* ABOUT THIS TASK *
The lines needed are those from the start of the records through the line holding "granule's order (R257), its", each copied exactly.

------------------------------------------------------------

/-- A performed write piece to device memory that has not yet reached every image, view or copy: its number in each
granule's order (R257), its bytes by base address, its location class, the quarter it was written from, whether it
still stands in its window path, the quarters that have received it, who wrote it (gang key, stream, launch, and the
operation for an engine), the object its bytes are bound to (R227), its partition, and the moment it performed at. -/
structure GWrite where
  id : Nat
  nums : Tab Nat
  cells : Tab Byte
  lin : Bool
  prop : Nat
  quarter : Nat
  inPath : Bool
  got : BitVec 4
  gang : Nat
  stream : Nat
  launch : Nat
  op : Option (Nat × Nat × Nat)
  obj : Obj
  pno : Nat
  born : Nat
  deriving DecidableEq, Repr

/-- A release buffer (R268): the next release number and the stamped writes. -/
structure Buf where
  obj : Obj
  next : Nat
  writes : List (Nat × Nat)
  deriving DecidableEq, Repr

/-- What a pending release does once it has been taken (R270). -/
inductive RelKind where
  | token (id : Nat) | barrier (g : Nat) | retire | commit (core cb slot : Nat) | free (core cb slot : Nat)
  deriving DecidableEq, Repr

/-- A release waiting for its gate (R268): the gang, the entries that must have performed, the stream for a narrower
gate, whether the release step has been taken, its token, and the gangs in whose stream queues the release stands as an
entry of its identity (R256). -/
structure Rel where
  id : Nat
  gang : Nat
  launch : Nat
  pno : Nat
  kind : RelKind
  after : List Nat
  stream : Option Nat
  taken : Bool
  tok : Nat
  gangs : List Nat
  deriving DecidableEq, Repr

/-- A row of a partition's range table (R274): the operation and its physical source and destination ranges as
(address, length). -/
structure Range where
  core : Nat
  eng : Nat
  num : Nat
  src : List (Nat × Nat)
  dst : List (Nat × Nat)
  deriving DecidableEq, Repr

/-- An atomic request at a home service gang (R244): the entry it belongs to, its lane, its piece, and the old bytes once
an operation on host memory that is a read and a write has read them (R247). -/
structure AtomReq where
  gang : Nat
  entry : Nat
  lane : Nat
  piece : Piece
  home : Nat
  old : Option (List Byte)
  deriving DecidableEq, Repr

/-- A device write to a TSO host extent that has not reached host memory (R276). -/
structure HostStore where
  cells : Tab Byte
  gang : Nat
  link : Nat
  pno : Nat
  born : Nat
  deriving DecidableEq, Repr

/-! ## Engines of a core -/

/-- How far an operation has come (R278). -/
inductive OpPhase where
  | registered | running | ended
  deriving DecidableEq, Repr

/-- A registered operation of an engine or stack port (R278): its number, its identity, its gang, launch and partition,
the instruction with what it read at issue, the mappings it was checked against (R472), whether it is the follow-on of an
XCOPYM, and its work: the lane commands left (the first is under way), the unit and stage within it, the pieces to
perform, the bytes read, whether they met poison and at which places, the poison units it has marked (R489), the buffer slots held at the source and destination end, whether it
waits, out-of-range indices, its fault code and argument, its result, and whether a handle beneath it was revoked
(R437). -/
structure Op where
  num : Nat
  seq : Nat
  gang : Nat
  launch : Nat
  pno : Nat
  instr : Instr
  act : BitVec 32
  vals : Tab (List Img)
  ctl : Word64
  tok : Nat
  pend : Nat
  maps : Tab Handle
  follow : Bool
  phase : OpPhase
  lanes : List Nat
  unit : Nat
  stage : Nat
  todo : List Piece
  got : Tab Byte
  gotTag : Tab Byte
  bad : Bool
  badAt : List Nat
  spoiled : List Nat
  slotS : Option Nat
  slotD : Option Nat
  waits : Bool
  oor : Nat
  fault : Nat
  arg : Nat
  result : Word64
  dropped : Bool
  deriving DecidableEq, Repr

/-- An engine or stack port of a core (R277, R377): its counters, its registered operations in number order, and its
fault word (R462, R476, R478). -/
structure Engine where
  issued : Nat
  done : Nat
  ops : List Op
  fault : Word64
  deriving DecidableEq, Repr

/-- A matrix or node operation that has not registered (R303, R332): what it read at issue, with a memory end the
stream its entry stands in, and whether it is a follow-on, of a copy that
faulted or not (R287, R463). -/
structure Pre where
  id : Nat
  gang : Nat
  launch : Nat
  instr : Instr
  act : BitVec 32
  vals : Tab (List Img)
  ctl : Word64
  tok : Nat
  pend : Nat
  maps : Tab Handle
  stream : Option Nat
  follow : Bool
  dead : Bool
  deriving DecidableEq, Repr

/-- A claim that waits, or a release of a claim that waits for its operations (R299, R301). -/
structure Claim where
  gang : Nat
  slots : BitVec 32
  tiles : BitVec 8
  tok : Nat
  after : List Nat
  deriving DecidableEq, Repr

/-- A waiting RES or TAKE (R252): a gang's pending result, or the copy engine's current lane command. -/
structure CbReq where
  gang : Option Nat
  pend : Nat
  tok : Nat
  deriving DecidableEq, Repr

/-- A circular buffer (R251, R252): its base address and physical base, slots and slot size, counts, ring pointers,
slots reserved, committed, taken and freed out of order, and the waiting requests. -/
structure CBuf where
  base : Word64
  phys : Nat
  slots : Nat
  size : Nat
  free : Nat
  filled : Nat
  rp : Nat
  cp : Nat
  tp : Nat
  fp : Nat
  reserved : List Nat
  committed : List Nat
  taken : List Nat
  freed : List Nat
  waitRes : List CbReq
  waitTake : List CbReq
  deriving DecidableEq, Repr

/-- A gate of a sink (R295). -/
structure Gate where
  line : Nat
  gseen : BitVec 32
  deriving DecidableEq, Repr

/-- What a core holds and a partition swap moves (R444): engines by sink code (R295), event matrix, buffers, operand
maps, tiles, claims, matrix power and budget, scheduler settings, balance counters, the units with a slot of the current clock that have not issued in it yet, each as its
context, part and first slot (R364), the first slot of the unit that issues, and the slots that a balance stall leaves unused
in the next clock (R368). -/
structure Core where
  engines : Tab Engine
  cells : Tab (BitVec 16)
  lc : Tab (BitVec 32)
  pulses : Tab (List (Nat × Nat × Nat))
  gates : Tab Gate
  cbs : Tab CBuf
  maps : Tab (BitVec 20)
  tiles : Tab Img
  slotHeld : Tab Nat
  tileHeld : Tab Nat
  claims : List Claim
  orels : List Claim
  mxq : List Pre
  ndq : List Pre
  charges : Tab Nat
  idle : BitVec 16
  gated : BitVec 4
  waking : Bool
  wakes : Nat
  budget : Nat
  left : Nat
  waits : Nat
  wplane : Bool
  quantum : Nat
  swapthr : Nat
  stalls : Nat
  defers : Nat
  imb : Nat
  under : Bool
  cycle : Nat
  due : List (Nat × Nat × Nat)
  slot : Nat
  idleSlots : Nat
  deriving DecidableEq, Repr

/-! ## Node banks and waves -/

/-- A node record (R325): its header word, attributes, bit markers and vector markers by m × 16 + element. -/
structure Node where
  w0 : Word64
  w1 : Word64
  mb : Word64
  mv : Tab Img
  poison : Bool
  deriving DecidableEq, Repr

/-- An engine's part of a running wave (R344, R346): its credit, the slots not yet started, the messages to deliver, the
batches it may not send for want of credit, and whether it has asked for credit. -/
structure WaveEng where
  credit : Nat
  left : List Nat
  msgs : List WaveMsg
  held : List (Nat × Bool × List WaveMsg)
  asked : Bool
  deriving DecidableEq, Repr

/-- A wave (R331): of a partition of this device, or, when it is foreign, of another device that sends messages here. Its
partition and id, the origin (a core, or device × 1024 + core), the operation's number and identity, its gang,
instruction and what it read at issue; the engines that hold state for it; the cores of its scope and those whose start
is done (R348); the origin's pool, the credit away at other devices and their requests (R344, R345); hop counts
(core × 8192 + slot); deliveries by core (R482); batches sent by source × 2^32 + target, and the highest number received by target × 2^32 + source
(R503); the waves a held start
waits for (R347); for a collecting wave the nodes selected; for a foreign wave what its status word at the origin is still
to be told (R346). -/
structure Wave where
  pno : Nat
  wid : Nat
  foreign : Bool
  origin : Nat
  num : Nat
  seq : Nat
  gang : Nat
  instr : Instr
  etypes : List (BitVec 32)
  vals : List Img
  engs : Tab WaveEng
  scope : List Nat
  started : List Nat
  pool : Nat
  away : Nat
  asks : List Nat
  lowhop : Tab Nat
  delivered : Tab Nat
  sent : Tab Nat
  heard : Tab Nat
  blocked : List Nat
  sel : Tab (List Img)
  ended : Bool
  noted : RemoteBack
  deriving DecidableEq, Repr

/-- A batch in flight (R344, R346): its wave, source core, target (a core, or device × 1024 + core + 1024 beyond this
device), its number, the plane, its credit, whether it carries the start, its messages, whether it has been sent (R495),
the moment of its sending, and whether a switch has discarded it (R496) or its plane has died under it (R503); for credit that goes back to the origin of a foreign
wave, what goes with it (R346). One for another device is kept until it is acknowledged (R503). -/
structure Batch where
  id : Nat
  wave : Nat
  src : Nat
  dst : Nat
  num : Nat
  plane : Nat
  credit : Nat
  start : Bool
  msgs : List WaveMsg
  sent : Bool
  moment : Nat
  gone : Bool
  back : Option RemoteBack
  deriving DecidableEq, Repr

/-! ## Launches and queues -/

/-- A group of a launch (R29): its flags, its members as gang designators, its barrier wire and the phase count P
(R371). -/
structure Group where
  bar : Bool
  scope : Bool
  pcv : Bool
  pcls : Nat
  members : List (BitVec 32)
  span : Nat
  wire : Nat
  phase : Nat
  deriving DecidableEq, Repr

/-- A row of a binding table (R27). -/
structure Bind where
  base : Word64
  pieces : Nat
  kind : Nat
  id : Nat
  deriving DecidableEq, Repr

/-- A role as the dispatcher read it (R22, R25). -/
structure Role where
  entry : Word64
  trapent : Word64
  rshape : Word64
  rinit : Word64
  callees : List (Word64 × Word64)
  deriving DecidableEq, Repr

/-- A launch as its record and tables give it (R20-R30). -/
structure Plan where
  roles : List Role
  slots : List (Word64 × Word64)
  groups : List Group
  binds : List Bind
  deriving DecidableEq, Repr

/-- A running launch (R20, R33): its queue and packet number, what the dispatcher read, where each gang stands
(designator to gang key), the gangs whose retirement release has been taken, and the status
once the launch is ending early (R432). -/
structure Launch where
  pno : Nat
  queue : Nat
  packet : Nat
  roles : List Role
  slots : List (Word64 × Word64)
  groups : List Group
  binds : List Bind
  gangs : Tab Nat
  gone : List Nat
  halt : Option Nat
  deriving DecidableEq, Repr

/-- A packet taken and not yet counted (R358): its number, status once completed, IRQ. -/
structure Taken where
  number : Nat
  status : Option Nat
  irq : Bool
  serial : Bool
  deriving DecidableEq, Repr

/-- The head packet of a queue, read once (R357): its words, the LSTAT of the check that it fails, 0 for none, and, once
the packet is held for want of contexts, the launch as its record gave it. -/
structure Head where
  words : List Word64
  flaw : Nat
  plan : Option Plan
  deriving DecidableEq, Repr

/-- A work queue (R353), with its head packet once the dispatcher has read it (R357). -/
structure Queue where
  w0 : Word64
  w1 : Word64
  tail : BitVec 32
  head : BitVec 32
  comp : BitVec 48
  lstat : BitVec 8
  taken : List Taken
  packet : Option Head
  deriving DecidableEq, Repr

/-! ## Partitions -/

/-- A token at its home (R248, R471): who holds it (gang, exclusive), and the waiting requests in arrival order. -/
structure Tok where
  held : List (Nat × Bool)
  reqs : List (Nat × Bool × Nat)
  deriving DecidableEq, Repr

/-- What a swap keeps of a core (R444): the core's state, its scratchpad, operand memory and cluster-share bytes with
their poison marks, and its gangs. -/
structure Shadow where
  core : Core
  mem : Tab Byte
  poison : Tab Unit
  gangs : Tab Gang
  waves : Tab Wave
  deriving DecidableEq, Repr

/-- A partition (R221, R331, R355, R397, R406, R433, R510): its descriptor words, whether it is formed and swapped in
and whether it is stopping for a swap, the pieces of each quarter's die scratchpad that are its share, its tables, its tokens, the queue served last
at each priority (R360), its die-span wires by quarter and package-span wires (R369), and its saved cores. -/
structure Part where
  formed : Bool
  inn : Bool
  stopping : Bool
  desc : List Word64
  diePieces : List (List Nat)
  handles : Tab Handle
  exports : Tab Word64
  mcast : Tab (List Word64)
  acl : Tab Word64
  waves : Tab Word64
  partsys : Word64
  tokens : Tab Tok
  served : Tab Nat
  dieWires : List (List Nat)
  pkgWires : List Nat
  shadow : Tab Shadow
  deriving DecidableEq, Repr

/-! ## Stacks, fabric, host and management -/

/-- The status of a stack (R391) and its droop guard (R390). -/
structure Stack where
  droops : BitVec 16
  temp : BitVec 8
  thresh : BitVec 8
  idle16 : BitVec 4
  held : Bool
  deriving DecidableEq, Repr

/-- A fabric port (R396, R410): its working lanes and whether it carries traffic; the flits it has sent and those that
the receiver has acknowledged, counted, a flit's number being its count modulo 4096 (R492); the flit that is being
replayed and its replays in a row; the header flits of the packets that are not wholly acknowledged (R493); and, for what it
receives, the number of the flit expected next, and whether the flit that arrived was bad and is awaited again (R492). -/
structure Port where
  lanes : BitVec 16
  up : Bool
  replays : Nat
  sent : Nat
  acked : Nat
  failed : Nat
  headers : List Nat
  expect : BitVec 12
  awaits : Bool
  deriving DecidableEq, Repr

/-- One request of a fabric operation (R400, R411): its lane or member, designator, offset and size, the position of
its bytes in the lane's datum, the plane and port it was sent on (R394), whether it has been sent and answered, what it
combined into, the moment it was sent, and whether a switch has discarded it (R496). -/
structure FReq where
  lane : Nat
  desig : Word64
  u : BitVec 32
  pos : Nat
  n : Nat
  req : PeerReq
  plane : Nat
  port : Nat
  sent : Bool
  ans : Option PeerAns
  into : Option (Nat × Nat)
  moment : Nat
  gone : Bool
  deriving DecidableEq, Repr

/-- A request that has been admitted here as target and has not wholly performed (R411, R499): its identity, the
operation and request of this device that it is, if it is one, the device it came from, its designator and offset, the
partition, the pieces still to perform, and what its reads returned. -/
structure Inbound where
  id : Nat
  own : Option (Nat × Nat)
  src : Nat
  desig : Word64
  ofs : Nat
  req : PeerReq
  pno : Nat
  todo : List Piece
  got : Tab Byte
  deriving DecidableEq, Repr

------------------------------------------------------------

* RESPONSE AREA *
/-- A performed write piece to device memory that has not yet reached every image, view or copy: its number in each
granule's order (R257), its bytes by base address, its location class, the quarter it was written from, whether it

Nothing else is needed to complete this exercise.